突然だが、財布探しが好きだ。しかしこの度、その旅がいったん終わりを迎えた。今までの財布遍歴に触れ、エンドゲームのプロダクト「HITOE FOLD ARIA」を紹介する。

the RIDGE (+ コインホーム)

マネークリップ&カードケースのthe RIDGEを愛用していた。

ラインナップとしてマネーバンドとマネークリップの2つのモデルがあり、自分は完全に見た目でマネークリップが好み。

最初はアルミニウム製を使っていたが、後にカーボンファイバー製に買い直している。カーボンファイバー製の利点は二つある。まずは軽い。毎日持ち歩くものであれば軽さは正義。もう一つは寒い時期の冷えがカーボンファイバーには無い。アルミニウムは気温によってはだいぶひんやりする。最初からカーボンファイバー製を買えばよかったと思っている。

the RIDGEの欠点はお札を三つ折りにするのが面倒なのと、枚数が多くなると見た目がよくないということ。

また小銭はカバー出来ないのでコインホームとの併用をしていた。コインホームの利便性は申し分ないが、見た目がチープなのだけ残念。

the RIDGEは今でも気に入っていて、もし小銭を持たないのであれば今後the RIDGE単体での出番も大いにある。

HITOE L-ZIP L

HITOEは建築家・佐藤宏尚氏プロデュースの革製品「SYRINX」のシリーズ。

小銭も一つの財布で持ち歩けるように、薄い財布を探していた時に見つけたのが、HITOE L-ZIP L。今まで長財布はあまり持ったことはなかったが、レイアウトが面白いので一度試してみようと思い購入。ここからSYRINXのプロダクトにすっかりハマっていく。

薄さは期待通りだった。ただ当たり前だが長財布はやはり長い。使っているうちに容量もそれほど必要なさそうだなということが分かってきた。

あとは小銭入れの取り回しが難しい。何度か小銭を床にばらまいたことがあった。

HITOE FOLD

HITOE L-ZIP Lを利用しているうちに新たにHITOE FOLDの発表があった。
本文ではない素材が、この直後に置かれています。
/-! ## Loans this module borrows (R289, R290) -/

/-- A loan of a window is revoked with a deadline, in nanoseconds: EV_LOAN_REVOKE names the window and the deadline; from now on
the tier engine moves the loan's records out (R289). A loan that is being revoked keeps its deadline. -/
def Dev.revokeWindow (d : Dev) (window deadline : Nat) : Dev := match kfind d.tier.windows window with
  | none => d
  | some l =>
    if l.deadline.isSome then d
    else (d.onTier fun t => { t with windows := kput t.windows window { l with deadline := some deadline } }).raise evLoanRevoke
      { t := l.id, n := deadline } 0 window

/-- LOAN_REVOKE_RECEIVED (R289). -/
def execLoanRevokeReceived (window : Fin 16) (deadline : Word64) (s : State) : Out :=
  onPlaneDev s fun d => d.revokeWindow window deadline.toNat

/-- LENT_LIMIT_ENFORCE (R290): while a warm pool is below its low watermark, records go from a loan over the limit to cold
tier, while it has room, until the loan is within the limit. -/
def execLentLimitEnforce (window : Fin 16) (s : State) : Out :=
  onPlane s fun m => match kfind m.dev.tier.windows window with
    | none => m
    | some l =>
      if !warmShort m.dev.base m.dev.tier then m
      else (lentIn m.dev.tier window).foldl (fun m c =>
        if lentGrans m.dev.tier l.lender ≤ lentLimit m.dev.base m.dev.tier then m
        else match slotVer m c.2.slot with
          | some (t, v) => if t.allowCold then (relocate m t v c.2.slot.row .cold none).1 else m
          | none => m) m

/-! ## Rebuild (R311) -/

/-- TIER_REBUILD (R311): after a link reset without KEEP_HOT the row maps are rebuilt from the slot ledgers of the warm and
cold tiers; a row whose only record was in hot tier is listed as lost, and EV_TIER_REBUILT reports how many. -/
def execTierRebuild (s : State) : Out :=
  onPlane s fun m =>
    let isHot := fun (l : Nat) => match daPlace (64 * l) with
      | .hot _ _ => true
      | _ => false
    let hot := m.dev.tier.slots.filter fun s => isHot s.1
    let lostRows := (hot.filter fun s => !s.2.copy).map fun s => (s.2.table, s.2.row)
    let put := fun (m : Mod) (s : Slot) (tier : Tier) (loc : Nat) => match slotVer m s with
      | some (_, v) => m.putRow v.rowmap s.row ⟨tier, 0, false, loc⟩
      | none => m
    let warm := m.dev.tier.slots.filter fun s => !isHot s.1 && !s.2.copy
    let m := m.onDev fun d => d.onTier fun t => { t with
      slots := t.slots.filter fun s => !isHot s.1 && !s.2.copy
      moves := []
      lost := t.lost ++ lostRows.filter fun x => !(t.lost.contains x) }
    let m := warm.foldl (fun m s => put m s.2 .warm s.1) m
    let m := m.dev.tier.cold.foldl (fun m c => put m c.2.slot .cold c.1) m
    m.onDev fun d => d.raise evTierRebuilt { n := lostRows.length }

/-! ## Live recalibration (R312 to R314) -/

/-- MARGIN_SAMPLE (R312): the second sampler of a data pin measures its margins on error-free reads. -/
def execMarginSample (pin : Nat) (left right : Nat) (s : State) : Out :=
  onPlaneDev s fun d =>
    if cfgTierCalCfgEn d.base = 0 then d
    else d.onTier fun t => { t with pins := kput t.pins pin ⟨left, right, ((kfind t.pins pin).map (·.delay)).getD 0⟩ }

/-- DELAY_ADJUST (R313): margins that differ by 2 or more taps move the delay 1 tap toward the centre. -/
def execDelayAdjust (pin : Nat) (unit : MemUnit) (s : State) : Out :=
  onPlaneDev s fun d => match kfind d.tier.pins pin with
    | none => d
    | some p =>
      let inst : Nat := match unit with
        | .hbm st _ => st / 3
        | .ddr c => c / 4
      let go := fun (q : Pin) => (d.onTier fun t => { t with pins := kput t.pins pin q }).count cCalAdj inst 1
      if cfgTierCalCfgEn d.base = 0 then d
      else if p.left + 2 ≤ p.right then go ⟨p.left + 1, p.right - 1, p.delay + 1⟩
      else if p.right + 2 ≤ p.left then go ⟨p.left - 1, p.right + 1, p.delay - 1⟩
      else d

/-- MEM_MARGIN_LOW (R314): a pin whose margin, the smaller of its two offsets, is below MINMARGIN makes its unit a
candidate for sparing or fallow. -/
def execMemMarginLow (pin : Nat) (unit : MemUnit) (s : State) : Out :=
  onPlaneDev s fun d => match kfind d.tier.pins pin with
    | none => d
    | some p =>
      if cfgTierCalCfgMinmargin d.base ≤ min p.left p.right then d
      else match unit with
        | .hbm st pc => (d.modHpc st pc fun c => { c with candidate := true }).raise evMemMarginLow
            { n := 64 * st.val + pc.val } (st / 3)
        | .ddr ch => (d.modDdr ch fun c => { c with candidate := true }).raise evMemMarginLow { n := ch } (ch / 4)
二つ折りで、カードとコインが重ならず、従来の財布より薄いというのが売り。L-ZIP Lで革製品としての完成度は満足していたので、これはと思い購入した。

今まで使う中で分かった自分が財布に求める容量は、紙幣が多くとも10枚、カード7〜8枚、小銭はほぼなくてOKだが、おつりなどで出る硬貨が5枚入ると嬉しいという程度。HITOE FOLDはカード6枚がギリギリなので持ち歩くカードは吟味する必要があるものの、それ以外はパーフェクトな容量。

しばらく利用して使い勝手はほぼほぼ満足していたが、財布を開けた時に折り曲げた紙幣が広がってアクセスしづらい・しまいにくいということだけがストレスだった。

HITOE FOLD ARIA

2020年10月にニュースレターでARIAがアナウンスされた。HITOE FOLDよりさらに薄くなったことと、札押さえの追加を見て是非手に入れなければと思った。2020年11月のモニタ販売ではすぐ売り切れになり入手できず、2020年12月のクラウドファンディングで1時間ほど粘り、なんとか購入することができた。2021年1月末に無事到着。

とにかく薄い。半月ほど使ってみて非常に満足している。HITOE FOLDの欠点が改善され、ほぼ完璧の出来栄え。

ただ一点、開く角度が悪いとカードが滑り落ちやすいというのがある。しかしここも使い方と慣れでカバー出来ている。2,3度は落としたことはあるが。

所有していること、持ち歩くこと自体に満足するプロダクトというのはなかなか出会えないが、HITOE FOLD ARIAはまさにそういう類の物だと思う。

当分はこの財布で問題ないという確信があるし、丁寧に作られている革製品で長く使えるだろうという期待が高い。

HITOE FOLD ARIAで「理想の財布探し」が一旦終わった感がある。

今後は気分やシーンによってthe RIDGEとの使い分けを楽しむくらいだろう。